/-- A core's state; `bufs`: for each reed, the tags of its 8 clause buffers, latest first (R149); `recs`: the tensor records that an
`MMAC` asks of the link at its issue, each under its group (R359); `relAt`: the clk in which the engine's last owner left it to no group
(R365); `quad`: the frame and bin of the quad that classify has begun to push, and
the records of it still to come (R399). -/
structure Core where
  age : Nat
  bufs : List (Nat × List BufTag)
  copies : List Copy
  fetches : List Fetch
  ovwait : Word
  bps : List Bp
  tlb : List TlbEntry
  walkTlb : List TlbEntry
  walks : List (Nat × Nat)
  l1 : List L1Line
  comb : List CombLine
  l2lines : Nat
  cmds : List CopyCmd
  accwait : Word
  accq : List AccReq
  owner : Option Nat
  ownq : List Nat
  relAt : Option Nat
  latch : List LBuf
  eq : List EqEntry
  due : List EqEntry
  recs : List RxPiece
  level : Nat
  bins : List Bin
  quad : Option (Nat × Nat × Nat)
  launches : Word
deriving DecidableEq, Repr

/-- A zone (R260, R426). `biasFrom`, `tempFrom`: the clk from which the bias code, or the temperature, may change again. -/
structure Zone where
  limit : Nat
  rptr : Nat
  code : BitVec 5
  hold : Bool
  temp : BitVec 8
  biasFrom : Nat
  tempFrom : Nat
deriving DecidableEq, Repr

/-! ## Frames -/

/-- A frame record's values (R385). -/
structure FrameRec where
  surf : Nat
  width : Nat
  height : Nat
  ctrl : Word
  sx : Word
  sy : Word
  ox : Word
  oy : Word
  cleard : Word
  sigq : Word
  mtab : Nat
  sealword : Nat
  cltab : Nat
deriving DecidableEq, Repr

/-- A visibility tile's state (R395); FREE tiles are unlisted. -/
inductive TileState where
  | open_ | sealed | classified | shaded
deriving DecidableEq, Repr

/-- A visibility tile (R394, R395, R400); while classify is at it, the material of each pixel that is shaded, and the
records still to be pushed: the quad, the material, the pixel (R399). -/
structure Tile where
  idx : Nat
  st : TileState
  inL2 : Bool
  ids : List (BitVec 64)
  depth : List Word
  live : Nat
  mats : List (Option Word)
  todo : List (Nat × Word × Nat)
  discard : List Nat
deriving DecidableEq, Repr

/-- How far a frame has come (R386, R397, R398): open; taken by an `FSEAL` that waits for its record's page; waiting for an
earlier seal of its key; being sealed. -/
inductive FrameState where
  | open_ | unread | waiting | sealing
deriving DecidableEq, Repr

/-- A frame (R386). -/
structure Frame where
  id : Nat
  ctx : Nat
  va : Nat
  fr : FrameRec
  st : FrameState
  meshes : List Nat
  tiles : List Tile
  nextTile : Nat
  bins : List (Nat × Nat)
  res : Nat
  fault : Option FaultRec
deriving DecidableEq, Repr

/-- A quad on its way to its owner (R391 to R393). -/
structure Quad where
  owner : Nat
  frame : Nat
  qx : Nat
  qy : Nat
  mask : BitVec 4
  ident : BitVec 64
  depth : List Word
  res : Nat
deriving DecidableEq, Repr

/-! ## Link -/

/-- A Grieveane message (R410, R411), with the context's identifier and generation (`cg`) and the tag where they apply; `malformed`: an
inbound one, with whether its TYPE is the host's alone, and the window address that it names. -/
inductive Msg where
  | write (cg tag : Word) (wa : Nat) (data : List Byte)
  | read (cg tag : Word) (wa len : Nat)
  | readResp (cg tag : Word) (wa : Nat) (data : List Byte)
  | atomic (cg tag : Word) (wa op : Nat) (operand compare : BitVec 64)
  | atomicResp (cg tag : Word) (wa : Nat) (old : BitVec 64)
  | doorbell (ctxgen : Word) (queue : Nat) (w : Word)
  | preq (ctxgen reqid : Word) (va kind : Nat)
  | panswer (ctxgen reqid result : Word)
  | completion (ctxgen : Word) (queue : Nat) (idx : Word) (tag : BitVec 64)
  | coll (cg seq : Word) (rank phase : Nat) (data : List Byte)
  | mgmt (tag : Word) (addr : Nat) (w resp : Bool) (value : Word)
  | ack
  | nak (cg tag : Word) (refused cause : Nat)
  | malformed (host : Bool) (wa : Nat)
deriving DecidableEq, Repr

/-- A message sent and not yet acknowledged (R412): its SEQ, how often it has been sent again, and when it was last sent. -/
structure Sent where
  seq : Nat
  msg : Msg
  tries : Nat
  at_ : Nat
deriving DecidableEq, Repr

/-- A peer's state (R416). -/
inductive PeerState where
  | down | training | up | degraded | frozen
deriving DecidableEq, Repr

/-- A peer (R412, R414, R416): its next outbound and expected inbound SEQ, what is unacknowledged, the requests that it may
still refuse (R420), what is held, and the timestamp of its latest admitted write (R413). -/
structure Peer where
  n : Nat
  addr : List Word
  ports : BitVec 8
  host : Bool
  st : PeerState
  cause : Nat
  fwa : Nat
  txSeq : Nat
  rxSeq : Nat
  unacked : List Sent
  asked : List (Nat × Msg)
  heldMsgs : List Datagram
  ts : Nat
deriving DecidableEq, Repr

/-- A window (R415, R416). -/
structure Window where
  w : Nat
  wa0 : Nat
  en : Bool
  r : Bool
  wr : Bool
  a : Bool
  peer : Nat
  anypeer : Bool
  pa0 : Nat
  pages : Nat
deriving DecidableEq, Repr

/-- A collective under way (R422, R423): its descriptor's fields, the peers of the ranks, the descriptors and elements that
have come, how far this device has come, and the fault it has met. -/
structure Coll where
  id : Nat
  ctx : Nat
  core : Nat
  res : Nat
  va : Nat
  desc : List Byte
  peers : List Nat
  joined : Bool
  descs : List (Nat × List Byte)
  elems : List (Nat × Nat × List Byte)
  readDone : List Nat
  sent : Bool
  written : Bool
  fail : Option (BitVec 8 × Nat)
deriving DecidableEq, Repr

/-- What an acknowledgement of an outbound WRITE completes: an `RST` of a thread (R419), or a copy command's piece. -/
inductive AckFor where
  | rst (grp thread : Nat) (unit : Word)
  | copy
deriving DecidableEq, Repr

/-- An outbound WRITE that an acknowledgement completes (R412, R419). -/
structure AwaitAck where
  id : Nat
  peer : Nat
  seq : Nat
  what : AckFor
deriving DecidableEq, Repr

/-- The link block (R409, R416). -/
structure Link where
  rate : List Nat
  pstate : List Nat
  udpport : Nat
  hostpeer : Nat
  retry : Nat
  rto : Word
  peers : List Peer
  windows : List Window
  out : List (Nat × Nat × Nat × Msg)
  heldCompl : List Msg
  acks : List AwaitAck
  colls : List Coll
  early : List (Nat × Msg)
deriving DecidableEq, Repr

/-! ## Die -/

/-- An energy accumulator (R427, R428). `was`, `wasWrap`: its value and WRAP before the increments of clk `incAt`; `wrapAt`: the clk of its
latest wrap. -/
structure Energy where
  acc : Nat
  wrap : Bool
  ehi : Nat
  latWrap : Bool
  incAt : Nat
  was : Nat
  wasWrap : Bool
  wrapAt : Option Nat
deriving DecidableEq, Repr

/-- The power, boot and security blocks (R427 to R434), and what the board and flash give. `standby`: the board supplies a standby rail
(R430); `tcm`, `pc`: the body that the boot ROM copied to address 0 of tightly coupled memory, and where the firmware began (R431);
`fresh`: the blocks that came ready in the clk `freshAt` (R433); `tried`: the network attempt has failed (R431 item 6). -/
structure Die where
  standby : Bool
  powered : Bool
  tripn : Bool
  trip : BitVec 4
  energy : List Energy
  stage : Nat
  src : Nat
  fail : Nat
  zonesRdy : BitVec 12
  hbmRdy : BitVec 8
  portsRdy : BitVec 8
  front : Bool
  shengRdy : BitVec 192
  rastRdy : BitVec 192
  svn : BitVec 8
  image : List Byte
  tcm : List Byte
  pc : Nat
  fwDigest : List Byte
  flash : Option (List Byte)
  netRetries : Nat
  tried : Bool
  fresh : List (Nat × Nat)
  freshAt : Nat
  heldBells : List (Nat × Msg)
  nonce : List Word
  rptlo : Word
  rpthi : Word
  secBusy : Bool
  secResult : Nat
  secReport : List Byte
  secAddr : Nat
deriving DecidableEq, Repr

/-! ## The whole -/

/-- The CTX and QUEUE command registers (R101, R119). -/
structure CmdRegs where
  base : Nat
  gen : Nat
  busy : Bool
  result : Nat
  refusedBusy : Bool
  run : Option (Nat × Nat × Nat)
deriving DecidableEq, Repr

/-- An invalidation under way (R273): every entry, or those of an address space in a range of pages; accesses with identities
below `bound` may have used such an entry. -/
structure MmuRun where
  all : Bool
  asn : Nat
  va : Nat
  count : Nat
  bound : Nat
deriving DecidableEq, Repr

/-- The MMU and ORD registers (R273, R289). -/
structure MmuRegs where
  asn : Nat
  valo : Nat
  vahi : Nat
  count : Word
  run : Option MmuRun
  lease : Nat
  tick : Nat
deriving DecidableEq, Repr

- - -

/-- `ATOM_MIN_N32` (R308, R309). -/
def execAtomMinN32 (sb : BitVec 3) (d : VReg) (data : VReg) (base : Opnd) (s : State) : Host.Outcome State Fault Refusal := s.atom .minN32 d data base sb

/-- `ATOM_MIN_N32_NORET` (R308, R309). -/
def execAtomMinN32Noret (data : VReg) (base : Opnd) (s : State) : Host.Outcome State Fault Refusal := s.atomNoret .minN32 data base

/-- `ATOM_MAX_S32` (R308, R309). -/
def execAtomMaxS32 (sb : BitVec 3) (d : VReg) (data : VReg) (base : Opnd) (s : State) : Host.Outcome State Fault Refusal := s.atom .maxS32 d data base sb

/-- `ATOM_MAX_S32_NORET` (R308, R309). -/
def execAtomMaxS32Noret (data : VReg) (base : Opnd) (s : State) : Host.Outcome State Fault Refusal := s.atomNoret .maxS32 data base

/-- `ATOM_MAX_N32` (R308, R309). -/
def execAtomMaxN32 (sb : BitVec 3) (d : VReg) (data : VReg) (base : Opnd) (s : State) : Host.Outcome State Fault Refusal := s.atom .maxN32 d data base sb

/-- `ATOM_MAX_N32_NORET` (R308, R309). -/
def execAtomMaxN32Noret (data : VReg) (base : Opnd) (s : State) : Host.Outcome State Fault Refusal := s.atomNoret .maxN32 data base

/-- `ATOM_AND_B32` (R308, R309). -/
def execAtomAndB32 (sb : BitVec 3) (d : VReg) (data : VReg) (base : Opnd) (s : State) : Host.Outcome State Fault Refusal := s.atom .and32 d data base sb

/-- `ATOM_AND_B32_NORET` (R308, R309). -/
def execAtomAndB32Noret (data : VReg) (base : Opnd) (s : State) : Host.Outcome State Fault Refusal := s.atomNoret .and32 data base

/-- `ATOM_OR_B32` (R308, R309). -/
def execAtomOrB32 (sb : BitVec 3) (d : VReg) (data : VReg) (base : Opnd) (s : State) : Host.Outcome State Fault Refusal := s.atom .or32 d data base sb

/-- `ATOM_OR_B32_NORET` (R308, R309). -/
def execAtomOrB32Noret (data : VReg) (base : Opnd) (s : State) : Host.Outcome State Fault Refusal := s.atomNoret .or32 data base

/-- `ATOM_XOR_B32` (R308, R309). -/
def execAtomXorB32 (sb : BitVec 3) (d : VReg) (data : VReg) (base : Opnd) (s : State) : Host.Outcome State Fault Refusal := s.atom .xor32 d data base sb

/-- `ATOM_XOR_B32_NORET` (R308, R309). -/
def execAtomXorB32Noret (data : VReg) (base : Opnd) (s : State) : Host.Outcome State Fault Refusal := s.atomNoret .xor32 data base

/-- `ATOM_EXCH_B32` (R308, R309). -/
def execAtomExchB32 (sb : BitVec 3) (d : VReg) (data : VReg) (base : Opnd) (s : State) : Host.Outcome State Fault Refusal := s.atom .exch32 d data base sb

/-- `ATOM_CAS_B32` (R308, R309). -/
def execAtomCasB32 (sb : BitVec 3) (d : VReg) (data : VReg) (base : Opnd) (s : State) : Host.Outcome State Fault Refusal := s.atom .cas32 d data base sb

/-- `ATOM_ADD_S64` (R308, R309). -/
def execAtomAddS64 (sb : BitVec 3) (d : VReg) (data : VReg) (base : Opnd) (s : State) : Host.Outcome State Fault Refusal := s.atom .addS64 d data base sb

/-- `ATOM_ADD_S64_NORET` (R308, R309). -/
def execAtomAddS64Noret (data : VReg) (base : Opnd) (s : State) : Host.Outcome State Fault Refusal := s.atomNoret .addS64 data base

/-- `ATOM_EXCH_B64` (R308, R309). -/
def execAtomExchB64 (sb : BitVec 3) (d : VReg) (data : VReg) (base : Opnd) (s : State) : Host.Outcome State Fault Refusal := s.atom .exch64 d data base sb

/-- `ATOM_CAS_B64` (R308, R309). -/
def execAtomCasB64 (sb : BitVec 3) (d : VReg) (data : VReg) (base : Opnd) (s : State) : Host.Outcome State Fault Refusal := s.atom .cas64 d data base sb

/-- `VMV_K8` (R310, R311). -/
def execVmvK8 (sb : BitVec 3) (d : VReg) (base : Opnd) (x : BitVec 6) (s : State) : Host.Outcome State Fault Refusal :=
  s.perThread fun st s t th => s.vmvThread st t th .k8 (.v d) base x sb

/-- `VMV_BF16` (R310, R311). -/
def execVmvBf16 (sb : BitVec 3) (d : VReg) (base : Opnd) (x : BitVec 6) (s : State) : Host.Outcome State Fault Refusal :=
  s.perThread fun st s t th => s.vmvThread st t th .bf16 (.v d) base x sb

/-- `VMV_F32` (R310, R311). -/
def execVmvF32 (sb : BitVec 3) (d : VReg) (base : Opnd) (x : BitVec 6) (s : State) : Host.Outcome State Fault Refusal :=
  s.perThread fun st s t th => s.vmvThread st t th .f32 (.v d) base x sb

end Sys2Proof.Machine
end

- - -

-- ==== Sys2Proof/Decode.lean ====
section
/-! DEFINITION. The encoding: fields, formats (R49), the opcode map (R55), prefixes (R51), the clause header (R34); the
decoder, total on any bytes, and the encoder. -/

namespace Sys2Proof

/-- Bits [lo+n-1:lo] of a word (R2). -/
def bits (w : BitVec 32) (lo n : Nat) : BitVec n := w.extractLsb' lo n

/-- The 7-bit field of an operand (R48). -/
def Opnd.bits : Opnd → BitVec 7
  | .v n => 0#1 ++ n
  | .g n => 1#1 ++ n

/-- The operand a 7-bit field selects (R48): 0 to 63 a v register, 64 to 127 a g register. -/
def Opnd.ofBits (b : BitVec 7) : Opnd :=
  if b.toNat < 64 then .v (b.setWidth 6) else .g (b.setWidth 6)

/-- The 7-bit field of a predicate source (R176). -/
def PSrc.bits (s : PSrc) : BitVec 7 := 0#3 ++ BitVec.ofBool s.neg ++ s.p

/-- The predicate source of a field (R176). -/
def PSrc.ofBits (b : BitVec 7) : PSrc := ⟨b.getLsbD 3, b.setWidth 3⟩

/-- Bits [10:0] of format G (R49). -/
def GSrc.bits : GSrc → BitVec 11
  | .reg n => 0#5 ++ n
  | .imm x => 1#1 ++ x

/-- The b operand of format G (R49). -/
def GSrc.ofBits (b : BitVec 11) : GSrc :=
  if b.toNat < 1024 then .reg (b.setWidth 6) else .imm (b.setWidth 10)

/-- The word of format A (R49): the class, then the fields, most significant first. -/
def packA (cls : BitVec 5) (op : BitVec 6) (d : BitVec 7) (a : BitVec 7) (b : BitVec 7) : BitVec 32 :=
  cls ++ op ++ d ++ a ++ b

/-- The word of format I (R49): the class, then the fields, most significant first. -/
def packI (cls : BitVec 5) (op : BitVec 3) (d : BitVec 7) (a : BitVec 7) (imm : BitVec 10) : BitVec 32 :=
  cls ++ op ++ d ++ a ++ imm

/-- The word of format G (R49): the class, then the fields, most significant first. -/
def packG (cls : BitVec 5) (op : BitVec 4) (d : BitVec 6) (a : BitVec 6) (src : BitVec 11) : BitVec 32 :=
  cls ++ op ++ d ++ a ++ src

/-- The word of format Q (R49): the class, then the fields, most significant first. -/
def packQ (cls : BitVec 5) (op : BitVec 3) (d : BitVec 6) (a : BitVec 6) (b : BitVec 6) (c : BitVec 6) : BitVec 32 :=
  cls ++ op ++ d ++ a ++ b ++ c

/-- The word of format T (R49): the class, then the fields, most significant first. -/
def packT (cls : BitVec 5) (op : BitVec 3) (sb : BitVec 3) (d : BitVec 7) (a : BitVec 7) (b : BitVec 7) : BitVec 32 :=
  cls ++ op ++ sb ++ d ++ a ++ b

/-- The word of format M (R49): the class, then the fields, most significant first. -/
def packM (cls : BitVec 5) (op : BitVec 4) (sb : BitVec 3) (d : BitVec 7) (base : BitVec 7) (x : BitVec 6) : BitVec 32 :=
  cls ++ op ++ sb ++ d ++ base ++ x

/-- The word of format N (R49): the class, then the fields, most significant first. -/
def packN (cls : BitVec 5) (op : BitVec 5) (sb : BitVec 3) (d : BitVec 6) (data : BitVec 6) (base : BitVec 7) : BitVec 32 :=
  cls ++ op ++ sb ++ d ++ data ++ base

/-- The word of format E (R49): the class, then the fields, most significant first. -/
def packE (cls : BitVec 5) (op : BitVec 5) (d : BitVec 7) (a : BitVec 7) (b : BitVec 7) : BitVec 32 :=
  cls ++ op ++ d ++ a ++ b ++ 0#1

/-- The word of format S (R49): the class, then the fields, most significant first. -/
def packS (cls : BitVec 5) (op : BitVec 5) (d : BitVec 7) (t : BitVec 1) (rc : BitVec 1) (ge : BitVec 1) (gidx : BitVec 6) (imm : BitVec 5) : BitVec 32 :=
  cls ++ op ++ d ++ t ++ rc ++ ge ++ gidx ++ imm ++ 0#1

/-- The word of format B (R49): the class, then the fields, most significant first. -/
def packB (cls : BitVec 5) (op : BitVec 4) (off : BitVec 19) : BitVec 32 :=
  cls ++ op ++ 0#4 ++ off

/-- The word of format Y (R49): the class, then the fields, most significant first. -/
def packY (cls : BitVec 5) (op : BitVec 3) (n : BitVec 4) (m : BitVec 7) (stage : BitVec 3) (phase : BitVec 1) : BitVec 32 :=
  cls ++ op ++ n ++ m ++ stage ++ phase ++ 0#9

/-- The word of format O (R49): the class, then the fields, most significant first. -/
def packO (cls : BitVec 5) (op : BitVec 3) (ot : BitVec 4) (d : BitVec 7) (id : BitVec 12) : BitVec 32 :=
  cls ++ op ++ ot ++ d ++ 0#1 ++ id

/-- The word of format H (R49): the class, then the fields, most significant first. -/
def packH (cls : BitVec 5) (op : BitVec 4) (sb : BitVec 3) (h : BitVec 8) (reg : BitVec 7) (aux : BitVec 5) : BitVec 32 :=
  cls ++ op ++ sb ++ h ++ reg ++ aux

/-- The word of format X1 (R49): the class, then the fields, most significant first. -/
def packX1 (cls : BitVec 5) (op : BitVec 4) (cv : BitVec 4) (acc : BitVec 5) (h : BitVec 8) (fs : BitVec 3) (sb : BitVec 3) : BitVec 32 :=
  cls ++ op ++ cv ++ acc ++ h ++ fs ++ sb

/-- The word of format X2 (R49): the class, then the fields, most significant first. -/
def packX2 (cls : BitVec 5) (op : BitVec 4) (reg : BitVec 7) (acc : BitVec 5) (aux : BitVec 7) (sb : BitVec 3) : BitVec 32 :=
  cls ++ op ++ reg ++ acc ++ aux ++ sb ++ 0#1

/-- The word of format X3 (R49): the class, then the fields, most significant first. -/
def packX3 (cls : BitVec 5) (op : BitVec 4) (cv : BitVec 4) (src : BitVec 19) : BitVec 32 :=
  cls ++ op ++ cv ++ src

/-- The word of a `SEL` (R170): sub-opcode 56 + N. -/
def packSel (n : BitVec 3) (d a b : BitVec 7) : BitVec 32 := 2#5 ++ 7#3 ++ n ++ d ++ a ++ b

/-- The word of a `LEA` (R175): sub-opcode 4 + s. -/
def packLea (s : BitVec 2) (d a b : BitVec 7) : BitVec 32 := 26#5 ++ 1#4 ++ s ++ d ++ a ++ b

- - -

Problem to work on: Each line that contains the string "PeerState" should be copied from the data above.

Solution to this exercise:
inductive PeerState where
  st : PeerState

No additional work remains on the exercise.